### Description of the task
Print each line from the start of the records below up through the line where "put (put f.2" is found, exactly as given.

### Source data

/-- What a mesh loop's alarm shows in TMP_MESH: whether the loop is open or shorted is not stated and is free (log entry 12). -/
def noteMesh (s : State) (n : Nat) : State :=
  let f := s.takeFree
  let put (s : State) (d : Fld) (on : Bool) : State := if on then s.setBit .east d n else s.clearBit .east d n
  put (put f.2 Reg.TMP_MESH_OPEN (f.1.toNat.testBit 0)) Reg.TMP_MESH_SHORT (f.1.toNat.testBit 1)

/-- What an alarm records (R395): its bit, one step of the OTP counter with its cause entry, and attention 5. -/
def noteTamper (s : State) (c : Nat) : State :=
  let entry : Byte := BitVec.ofNat 8 (tamperMode s * 32 + c)
  let s := if c ≤ 4 then noteMesh s (c - 1) else s
  let s := s.setBit .east Reg.TMP_ALARM_CAUSE (c - 1)
  let s := if s.otp.tamper.length < 64 then { s with otp := { s.otp with tamper := s.otp.tamper ++ [entry] } }
           else s.setFld .east Reg.TMP_ALARM_CNT_FULL 1
  [HalfId.east, .west].foldl (fun s h => if s.flag h Reg.HIF_STAT_LINK then raiseAttn s h 5 else s) s

/-- The response of Table 18.9. -/
def tamperResponse (s : State) : State :=
  match deviceMode s with
  | .reset => s
  | .boot => enterSafeDevice (if 4 ≤ s.bootStage then zeroise s else s) 10 0
  | .run => enterSafeDevice (zeroise s) 10 0
  | .watch => { enterSafeDevice (zeroise s) 10 0 with waking := false }
  | .safe => if s.flag .east Reg.TMP_ALARM_ZEROED then s else zeroise s
  | .service => { zeroise s with dbgGrant := 0 }.setFld .east Reg.LCS_DBG_SCOPE 0

/-- A tamper alarm of a cause of Table 18.8. -/
def tamper (s : State) (c : Nat) : State :=
  if !sensorOn s c then s else tamperResponse (stopTransition (noteTamper s c))

/-- TAMPER_ALARM. -/
def execTamperAlarm (cause : Fin 14) (s : State) : Host.Outcome State Fault Refusal := .next (tamper s (cause.val + 1))

-- boot stages (R385)

/-- Entry to Service: the transmitters go off (R329, Table 19.4), and a Safe entry that was due is none any more. -/
def enterService (s : State) : State :=
  [HalfId.east, .west].foldl (fun s h =>
    linksOff ((ethDown (setMode s h .service) h [0, 1, 2, 3]).upd h fun x => { x with safeDue := none }) h) s

/-- A stage that completes. -/
def stageDone (s : State) (n : Nat) : State := { s with bootStage := n }.setFld .east Reg.LCS_BOOT_STAGE n

/-- A stage that fails into Safe. -/
def bootFail (s : State) (code : Nat) : State := enterSafeDevice (s.setFld .east Reg.LCS_BOOT_FAIL code) 0xFF 0xFF

/-- Notes a directory slot that boot took. -/
def tookSlot (s : State) (n : Option Nat) : State := { s with booted := s.booted ++ n.toList }

/-- CTL of a region entry that covers (mant + 1) × 2^exp bytes from a base on, valid and locked (Table 9.2). -/
def lockedEntry (base mant exp : Nat) : Nat := 2 ^ 63 + 2 ^ 62 + mant * 2 ^ 52 + exp * 2 ^ 46 + base

/-- A region entry as stage 5 writes it: classes of the mask may read and write. -/
def bootEntry (s : State) (h : HalfId) (n ctl mask : Nat) : State :=
  let o := 0x1000 + 0x20 * n
  ((s.setReg h 3 o (BitVec.ofNat 64 ctl)).setReg h 3 (o + 8) (BitVec.ofNat 64 mask)).setReg h 3 (o + 16) (BitVec.ofNat 64 mask)

/-- Stage 5 on one half (Table 18.4, R404): entry 0 grants block WMB to classes 0 and 1 alone (R381), entries 1 and 2 grant blocks 0x02–0x0E
to class 2 as well (R382; their numbers are a choice, log entry 149), entries 0–31 lock and so do BND_PRIV, BND_MCLASS, the GRV blocks
and FLT_ROT; the groves of FLT_GFAIL are fenced (R368), and BOM_CTRL.EN is set. What the firmware writes into the other entries and
registers before, it writes by commands of its own. -/
def bootLock (s : State) (h : HalfId) : State :=
  let s := bootEntry s h 0 (lockedEntry 0x80010000 0 16) 3
  let s := bootEntry (bootEntry s h 1 (lockedEntry 0x80020000 5 17) 7) h 2 (lockedEntry 0x800E0000 0 16) 7
  let s := (List.range 32).foldl (fun s n => s.setFld h { Reg.BND_ENT_CTL_LOCK with off := 0x1000 + 0x20 * n } 1) s
  let s := ([2, 3] ++ (List.range 17).map (0x20 + ·)).foldl (fun s b => s.setFld h ⟨b, 0xFFF0, 1, 1⟩ 1) s
  let s := ((List.range 17).filter (s.fld h Reg.FLT_GFAIL_FAILED).testBit).foldl (fun s g => fenceGrove s h g) s
  s.setFld h Reg.BOM_CTRL_EN 1

/-- The work of a boot stage 1–6 at the latch holder's half h (Table 18.4). -/
def bootStageWork (s : State) (h : HalfId) (stage : Nat) (ok : Bool) : State :=
  match stage with
  | 1 =>
    let s := loadLcs s
    if s.fld .east Reg.TMP_ALARM_CAUSE ≠ 0 ∨ 64 ≤ s.otp.tamper.length then enterSafeDevice s 10 0
    else if lcState s = 7 then enterService (stageDone s 1)
    else stageDone s 1
  | 2 =>
    let find (k : Nat) : Option Nat := (bootSlot s h k).orElse fun _ => bootSlot s h.other k
    if ok ∨ ((find 1).isSome ∧ (find 2).isSome) then tookSlot (tookSlot (stageDone s 2) (find 1)) (find 2) else bootFail s 1
  | 6 =>
    if lcState s ≠ 3 ∨ s.dbgGrant ≠ 0 then enterService s
    else match bootSlot s h 3 with
      | some n => tookSlot (stageDone s 6) (some n)
      | none => bootFail s 3
  | 5 => bootLock (bootLock (stageDone s 5) .east) .west
  | n => stageDone s n

/-- BOOT_STAGE_COMPLETE: the stages run in order, at the half whose Warden holds the latch. -/
def execBootStageComplete (stage : Fin 6) (ok : Bool) (s : State) : Host.Outcome State Fault Refusal :=
  match s.latch with
  | some h =>
    if deviceMode s = .boot ∧ s.bootStage = stage.val then .next (bootStageWork s h (stage.val + 1) ok) else .next s
  | none => .next s

end Machine

end Sys2Proof
end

### Answer to this task
/-- What a mesh loop's alarm shows in TMP_MESH: whether the loop is open or shorted is not stated and is free (log entry 12). -/
def noteMesh (s : State) (n : Nat) : State :=
  let f := s.takeFree
  let put (s : State) (d : Fld) (on : Bool) : State := if on then s.setBit .east d n else s.clearBit .east d n
  put (put f.2 Reg.TMP_MESH_OPEN (f.1.toNat.testBit 0)) Reg.TMP_MESH_SHORT (f.1.toNat.testBit 1)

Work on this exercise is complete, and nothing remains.